Milling is currently the most effective and productive manufacturing method for roughing and semi-finishing large surfaces of metallic parts. High speed milling is sometime necessary to mill materials with special characteristics. Milling performance, accuracy and surface texture are tied up with the operating cutting conditions.

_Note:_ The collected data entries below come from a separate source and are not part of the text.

-- ==== Sys2Proof/Safety.lean ====
section
/-! DEFINITION. The terms in which claims are stated: the invariant of every reachable state
(10_state.md R36), runs from reset (40_step_and_operands.md R92), the end of a run (46_halt.md R146),
what may be observed of it (00_scope.md R13, 70_reset_and_hazards.md R188), what an instruction is about
to store, and the grammar of the program text (70_reset_and_hazards.md R184). -/

namespace Sys2Proof.Machine

/-- Every element of a sequence is a word. -/
abbrev AllWords (W : Nat) (vs : List Int) : Prop := ∀ v ∈ vs, IsWord W v

/-- The engine is suspended only in an `IN` whose target is an address (42_io.md R114). -/
def State.SuspendedInIn (s : State) : Prop :=
  ∃ t next addr, s.fetch = .ok (.inp t) ∧ s.fallThrough 2 = .ok next ∧ s.tgt 1 t = .ok addr

/-- The invariant of R36 (a) to (c) and (e), with the model's canonical memory, and with what R23, R24
and R114 say of `status` and `cause`. The range of `pc` below is its type. -/
structure State.Inv (s : State) : Prop where
  config   : s.cfg.Valid
  pc       : (s.pc : Int) ≤ maxAddr s.cfg.wordWidth
  rb       : IsWord s.cfg.wordWidth s.rb
  memWf    : s.mem.wf = true
  memRange : s.mem.InRange s.cfg.wordWidth
  inq      : AllWords s.cfg.wordWidth s.inq
  outq     : AllWords s.cfg.wordWidth s.outq
  cause    : s.cause.isSome = true ↔ s.status = .faulted
  direct   : s.cfg.ioBackend = .direct → s.status ≠ .awaitingInput
  awaiting : s.status = .awaitingInput → s.SuspendedInIn

/-- `t` comes after some number of steps from `s` (R92). -/
inductive Reaches (s : State) : State → Prop where
  | refl : Reaches s s
  | tail {t u : State} : Reaches s t → step t = .next u → Reaches s u

/-- "A run has ended normally exactly when `status = Halted`" (R146). -/
abbrev State.Final (s : State) : Prop := s.status = .halted

/-- No further step exists, whatever arrives (R92). -/
abbrev State.Terminal (s : State) : Prop := s.status = .halted ∨ s.status = .faulted

/-- What a claim may observe of a machine: `(status, outq, mem)` (R13), memory by its cells, since
the tier of a cell cannot be observed (10_state.md R27). -/
structure Observation where
  status : Status
  outq   : List Int
  cell   : Nat → Int

/-- The observation of a state (R13, R188). -/
def State.observe (s : State) : Observation :=
  { status := s.status, outq := s.outq, cell := fun a => s.mem.read a }

/-- The cause of a check that fails. -/
def errorOf {α : Type} : Except Cause α → Option Cause
  | .ok _ => none
  | .error c => some c

/-- The first failing check of a list in its order: the one a step reports (60_exceptions.md R156). -/
def firstError : List (Option Cause) → Option Cause
  | [] => none
  | some c :: _ => some c
  | none :: rest => firstError rest

/-- Two states that agree on everything but how memory is split into its two tiers (R27). -/
structure State.Alike (s t : State) : Prop where
  cfg    : s.cfg = t.cfg
  mem    : ∀ a, s.mem.read a = t.mem.read a
  pc     : s.pc = t.pc
  rb     : s.rb = t.rb
  status : s.status = t.status
  cause  : s.cause = t.cause
  inq    : s.inq = t.inq
  outq   : s.outq = t.outq

/-- What an instruction with a write operand is about to store, and where: its operands resolve, its
target is `addr` and its result the word `v` (R100, R101, R110, R130, R131). The other five store
nothing. -/
def StoresWord (i : Instr) (s : State) (addr v : Int) : Prop :=
  match i with
  | .add x y t => ∃ a b, s.rd x = .ok a ∧ s.rd y = .ok b ∧ s.tgt 3 t = .ok addr ∧ v = a + b ∧
      IsWord s.cfg.wordWidth v
  | .mul x y t => ∃ a b, s.rd x = .ok a ∧ s.rd y = .ok b ∧ s.tgt 3 t = .ok addr ∧ v = a * b ∧
      IsWord s.cfg.wordWidth v
  | .inp t => s.tgt 1 t = .ok addr ∧ ∃ rest, s.inq = v :: rest
  | .out _ => False
  | .jt _ _ => False
  | .jf _ _ => False
  | .lt x y t => ∃ a b, s.rd x = .ok a ∧ s.rd y = .ok b ∧ s.tgt 3 t = .ok addr ∧
      v = if a < b then 1 else 0
  | .eq x y t => ∃ a b, s.rd x = .ok a ∧ s.rd y = .ok b ∧ s.tgt 3 t = .ok addr ∧
      v = if a = b then 1 else 0
  | .arb _ => False
  | .halt => False

/-- The cells as they read once `v` is stored at `addr` (20_memory.md R44). -/
def State.cellsStoring (s : State) (addr v : Int) (a : Nat) : Int :=
  if (a : Int) = addr then v else s.mem.read a

/-! ### The program text, as its grammar gives it (70_reset_and_hazards.md R184) -/

/-- `digit`. -/
def digitChar (d : Fin 10) : Char := ['0', '1', '2', '3', '4', '5', '6', '7', '8', '9'][d]

/-- `integer`: whether it has the minus sign, and its digits, most significant first. -/
structure Token where
  negative : Bool
  digits   : List (Fin 10)
  deriving DecidableEq, Repr

/-- How an `integer` is written. -/
def Token.text (t : Token) : List Char :=
  if t.negative then '-' :: t.digits.map digitChar else t.digits.map digitChar

/-- The value of digits in base 10, each times its own power. -/
def placeValue : List (Fin 10) → Nat
  | [] => 0
  | d :: ds => d * 10 ^ ds.length + placeValue ds

/-- The value of an `integer`. -/
def Token.value (t : Token) : Int := if t.negative then -(placeValue t.digits : Int) else placeValue t.digits

/-- The grammar's `digit {digit}` and the range of R184. -/
def Token.Legal (W : Nat) (t : Token) : Prop := t.digits ≠ [] ∧ IsWord W t.value

/-- `line`: the integers with a comma between each two. -/
def lineText : List Token → List Char
  | [] => []
  | [t] => t.text
  | t :: u :: ts => t.text ++ ',' :: lineText (u :: ts)

/-- `text` is the line of the integers `tokens`, with or without the one line terminator that R184 accepts
(the line feed: log entry 11). -/
def IsLineOf (W : Nat) (tokens : List Token) (text : List Char) : Prop :=
  tokens ≠ [] ∧ (∀ t ∈ tokens, t.Legal W) ∧ (text = lineText tokens ∨ text = lineText tokens ++ ['\n'])

end Sys2Proof.Machine
end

Reference [1], built a model to predict surface roughness of milling surface based on cutting speed, feed and depth of cut of end milling operations. The model is based on Genetic expression programming (GEP) which is a solution method that makes a global function search for the problem, developed as a resultant genetic algorithm (GA) and genetic programming (GP) algorithms. The tests were carried out on Aluminum 6061 T8 using a 10 mm diameter HSS end mill. The range of speed used was 23 to 47 m/min, range of feed 135 to 650 mm/min and range of depth of cut 0.25 to 1.27 mm. The model gave the relation between cutting parameters and surface roughness with accuracy of about 91%.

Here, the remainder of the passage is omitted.